-- ==== Sys2Proof/Machine/Svetron.lean ====
section
/-! DEFINITION. Svetron's requests (R390 to R392, R398, R399), SIGN_REQ (R385) and ATTEST (R393). -/

namespace Sys2Proof.Machine

open Sys2Proof

/-! ### Requests -/

/-- Handle the oldest request when it came by a path and has a code: the body's effect answers a status, and changes nothing unless it is OK. -/
def State.request (s : State) (path : Path) (code : Nat) (f : List Byte → State → State × Nat) : Out :=
  if s.sv.goWaits.isSome then .next s else
  match s.sv.requests with
  | (p, bs) :: _ =>
    if p = path ∧ reqCode bs = code then
      let st := s.reqCheck bs
      if st ≠ 0 then .next (svSweep 64 (s.reqEnd st))
      else
        let r := f ((bs.drop 56).take ((reqBody code).getD 0)) s
        .next (svSweep 64 ((if r.2 = 0 then r.1 else s).reqEnd r.2))
    else .next s
  | [] => .next s

/-! ### Owner material -/

/-- Unwrap a side-band key (R392). -/
def State.unwrap (s : State) (bs : List Byte) : Option (List Byte) :=
  let k := Config.hkdfSha384 (Config.ecdh (s.deviceKey 1) (bs.take 97)) s.svChallenge (ascii "ZH-SBKEY") 44
  Config.aesGcmOpen (k.take 32) (k.drop 32) [] ((bs.drop 97).take 48)

/-- A new side-band key starts a new session (R396). -/
def State.newSbKey (s : State) (key : List Byte) : State :=
  { s with sv := { s.sv with sbKey := key, session := s.sv.draws, draws := s.sv.draws + 1, sbCounter := 0 } }

/-- The metrology key of a body; 97 zero bytes stand for none. -/
def metrologyOf (bs : List Byte) : Option (List Byte) := if bs.all (fun b => b == 0) then none else some bs

/-- The metrology key is set; on the vault part a change counts as an event of kind 7 (R391). -/
def State.setMetrology (s : State) (k : Option (List Byte)) (always : Bool) : State :=
  let ev := s.otp.vaultFuse && (always || decide (k ≠ s.sv.metrology))
  ({ s with sv := { s.sv with metrology := k } } : State).doIf ev (fun t => t.auditEvent 7 none)

/-- An owner takes the part (CLAIM, TRANSFER). -/
def State.newOwner (s : State) (body : List Byte) : State × Nat :=
  match s.unwrap (body.drop 198) with
  | none => (s, 0x0505)
  | some key =>
    let s : State := { s with sv := { s.sv with owned := true, ownerKey := body.take 97, policy := BitVec.ofNat 32 (ofLeBytes ((body.drop 194).take 4) % 4), ownerGen := s.sv.ownerGen.satAdd 1 } }
    ((s.newSbKey key).setMetrology (metrologyOf ((body.drop 97).take 97)) false, 0)

/-- The injector locks (R398). -/
def State.injectLock (s : State) : State := { s with sv := { s.sv with injectOpen := false } }

/-- CLAIM (R391). -/
def execClaim (path : Path) (s : State) : Out := s.request path 0x0001 (fun b s => s.newOwner b)

/-- TRANSFER (R391, R400): the endorsement is erased and the injector locks. -/
def execTransfer (path : Path) (s : State) : Out :=
  s.request path 0x0002 (fun b s =>
    let r := s.newOwner b
    (({ r.1 with sv := { r.1.sv with endorsement := none } } : State).injectLock, r.2))

/-- RELEASE (R391, R400). -/
def execRelease (path : Path) (s : State) : Out :=
  s.request path 0x0003 (fun _ s =>
    (({ s with sv := { s.sv with owned := false, ownerKey := [], metrology := none, endorsement := none, policy := 0, sbKey := [], ownerGen := s.sv.ownerGen.satAdd 1 } } : State).injectLock, 0))

/-- SET_SB_KEY (R392). -/
def execSetSbKey (path : Path) (s : State) : Out :=
  s.request path 0x0004 (fun b s => match s.unwrap b with
    | some key => (s.newSbKey key, 0)
    | none => (s, 0x0505))

/-- SET_METROLOGY_KEY (R391): refused unless the seal is open. -/
def execSetMetrologyKey (path : Path) (s : State) : Out :=
  s.request path 0x0005 (fun b s => if s.sealOpen then (s.setMetrology (some b) true, 0) else (s, 0x0540))

/-- ENDORSE (R391): r and s in context 8 under the owner key. -/
def execEndorse (path : Path) (s : State) : Out :=
  s.request path 0x0006 (fun b s =>
    if Config.ecdsaVerify s.sv.ownerKey (ctxMessage 8 (Config.sha384 s.identityKey)) b then ({ s with sv := { s.sv with endorsement := some b } }, 0)
    else (s, 0x0504))

/-- SET_POLICY (R391). -/
def execSetPolicy (path : Path) (s : State) : Out :=
  s.request path 0x0007 (fun b s => ({ s with sv := { s.sv with policy := BitVec.ofNat 32 (ofLeBytes b % 4) } }, 0))

/-- UNLOCK_INJECT (R398). -/
def execUnlockInject (path : Path) (s : State) : Out :=
  s.request path 0x0010 (fun _ s => ({ s with sv := { s.sv with injectOpen := true } }, 0))

/-- LOCK_INJECT (R398). -/
def execLockInject (path : Path) (s : State) : Out := s.request path 0x0011 (fun _ s => (s.injectLock, 0))

/-- A configuration has a stream sign or enables a platform (R399). -/
def Look.signs (c : Look) (fuse : Bool) : Bool :=
  (List.range 64).any (fun x => c Fld.streamEnable x 0 == 1 && c Fld.streamSign x 0 == 1) || (fuse && (List.range 4).any (fun p => c Fld.vaultPlatformEnable p 0 == 1))

/-- A stream signs or a platform is enabled (R399): in the live configuration or in a commit that has passed validation, or packets of a stream still wait for their signatures. -/
def State.signing (s : State) : Bool :=
  Look.signs s.cfgv s.otp.vaultFuse
    || (s.cfg.flip.toList ++ s.cfg.waitReady.toList).any (fun f => Look.signs (Bank.get s.otp.vaultFuse f.staged) s.otp.vaultFuse)
    || !s.signWait.isEmpty || s.strm.any (fun e => e.2.openPkt.any (fun p => p.sign) || e.2.held.any (fun p => p.sign))

/-- UNLOCK_DEBUG (R399). -/
def execUnlockDebug (path : Path) (s : State) : Out :=
  s.request path 0x0012 (fun _ s =>
    if s.signing then (s, 0x0507) else ({ s with sv := { s.sv with debugOpen := true, withheld := true } }, 0))

/-- BACKOFF_END (R391): 60 s after the eighth bad signature. -/
def execBackoffEnd (s : State) : Out :=
  match s.sv.backoff with
  | some u => let s := s.reachUp (u + 60000000000); .next { s with sv := { s.sv with backoff := none } }
  | none => .next s

/-! ### SIGN_REQ and ATTEST -/

/-- SIGN_REQ and ATTEST come last (R388): weight records, packets, captures and statistics that wait for signatures go first. -/
def State.lastWaits (s : State) : Bool :=
  s.packetsWait || s.mantis.jobs.any (fun j => (s.descOf j.id).any (fun d => d.flag 3) && s.capOver j && s.canDma)
    || (!s.sv.withheld && s.host.inflight.any (fun d => decide (d.op = 0x23) && d.flag 3 && decide (d.bad = 0) && s.turnOf d && s.busUp))

/-- SIGN_REQ (R385, R386, R388, R399): the digest of P0 to P11 in context 5. -/
def execSignReq (id : Nat) (s : State) : Out :=
  s.serve id 0x60 (fun d s =>
    if s.sv.withheld then s.retireBad d 0x0506
    else if s.lastWaits then s
    else
      let b := s.signBlock 2 5 (wordBytes ((d.words.drop 4).take 12))
      ((s.descWrite d b).bump 0x6800C).retireOk d [])

/-- FF_STATUS.STATE (Table 9-3). -/
def FfMode.code : FfMode → Nat
  | .free => 0
  | .acquiring => 1
  | .locked => 2
  | .holdover => 3

/-- Bytes padded with 0 to a length. -/
def padTo (n : Nat) (bs : List Byte) : List Byte := (bs ++ List.replicate (n - bs.length) 0).take n

/-- Report bytes 0 to 503 (Table 15-5). -/
def State.report504 (s : State) (nonce : List W32) : List Byte :=
  let h := s.imageHeader s.flash.runningB
  let v := s.otp.vaultFuse
  let flags := bitAt 0 s.sv.owned ||| bitAt 2 s.sv.endorsement.isSome ||| bitAt 3 s.sv.injectOpen ||| bitAt 4 s.sv.debugOpen ||| bitAt 5 v ||| bitAt 6 (!s.otp.trimGood) ||| 0x42010000
  wordBytes [BitVec.ofNat 32 (608 + s.otp.certificate.length), 0x5A520040] ++ padTo 16 (fingerprintOf s.identityKey) ++ wordBytes [flags, s.sv.ownerGen]
  ++ (if s.sv.owned then padTo 48 (Config.sha384 s.sv.ownerKey) else padTo 48 []) ++ wordBytes [s.reg 0x18] ++ (h.drop 8).take 4 ++ (h.drop 28).take 48
  ++ wordBytes [if v then s.vault.imageVersion else 0] ++ padTo 48 (if v then s.vault.imageDigest else []) ++ padTo 32 (Look.hash s.cfgv)
  ++ padTo 32 (if v then s.sealHash else []) ++ wordBytes [s.sv.eventCount] ++ leBytes 8 s.nowNs
  ++ wordBytes [at_ 16 s.epoch.toNat ||| BitVec.ofNat 32 s.ff.mode.code] ++ wordBytes nonce
  ++ padTo 100 (Config.p384Public (s.deviceKey 2)) ++ padTo 100 (Config.p384Public (s.deviceKey 3)) ++ wordBytes [BitVec.ofNat 32 s.otp.certificate.length]

/-- ATTEST (R388, R393). -/
def execAttest (id : Nat) (s : State) : Out :=
  s.serve id 0x61 (fun d s =>
    if s.lastWaits then s else
    let r := s.report504 ((d.words.drop 4).take 8)
    let bs := r ++ s.signBlock 1 6 (Config.sha384 r) ++ s.otp.certificate
    ((s.descWrite d bs).bump 0x6800C).retireOk d [BitVec.ofNat 32 (608 + s.otp.certificate.length)])

end Sys2Proof.Machine
end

----------

* YOUR ASSIGNMENT
For this task, write out exactly the lines of the entries above, starting at the line with "if p = path ∧ reqCode bs = code then" and ending at the line with "let k := Config.hkdfSha384", both included, and no others.

* TASK RESULT
    if p = path ∧ reqCode bs = code then
      let st := s.reqCheck bs
      if st ≠ 0 then .next (svSweep 64 (s.reqEnd st))
      else
        let r := f ((bs.drop 56).take ((reqBody code).getD 0)) s
        .next (svSweep 64 ((if r.2 = 0 then r.1 else s).reqEnd r.2))
    else .next s
  | [] => .next s

/-! ### Owner material -/

/-- Unwrap a side-band key (R392). -/
def State.unwrap (s : State) (bs : List Byte) : Option (List Byte) :=
  let k := Config.hkdfSha384 (Config.ecdh (s.deviceKey 1) (bs.take 97)) s.svChallenge (ascii "ZH-SBKEY") 44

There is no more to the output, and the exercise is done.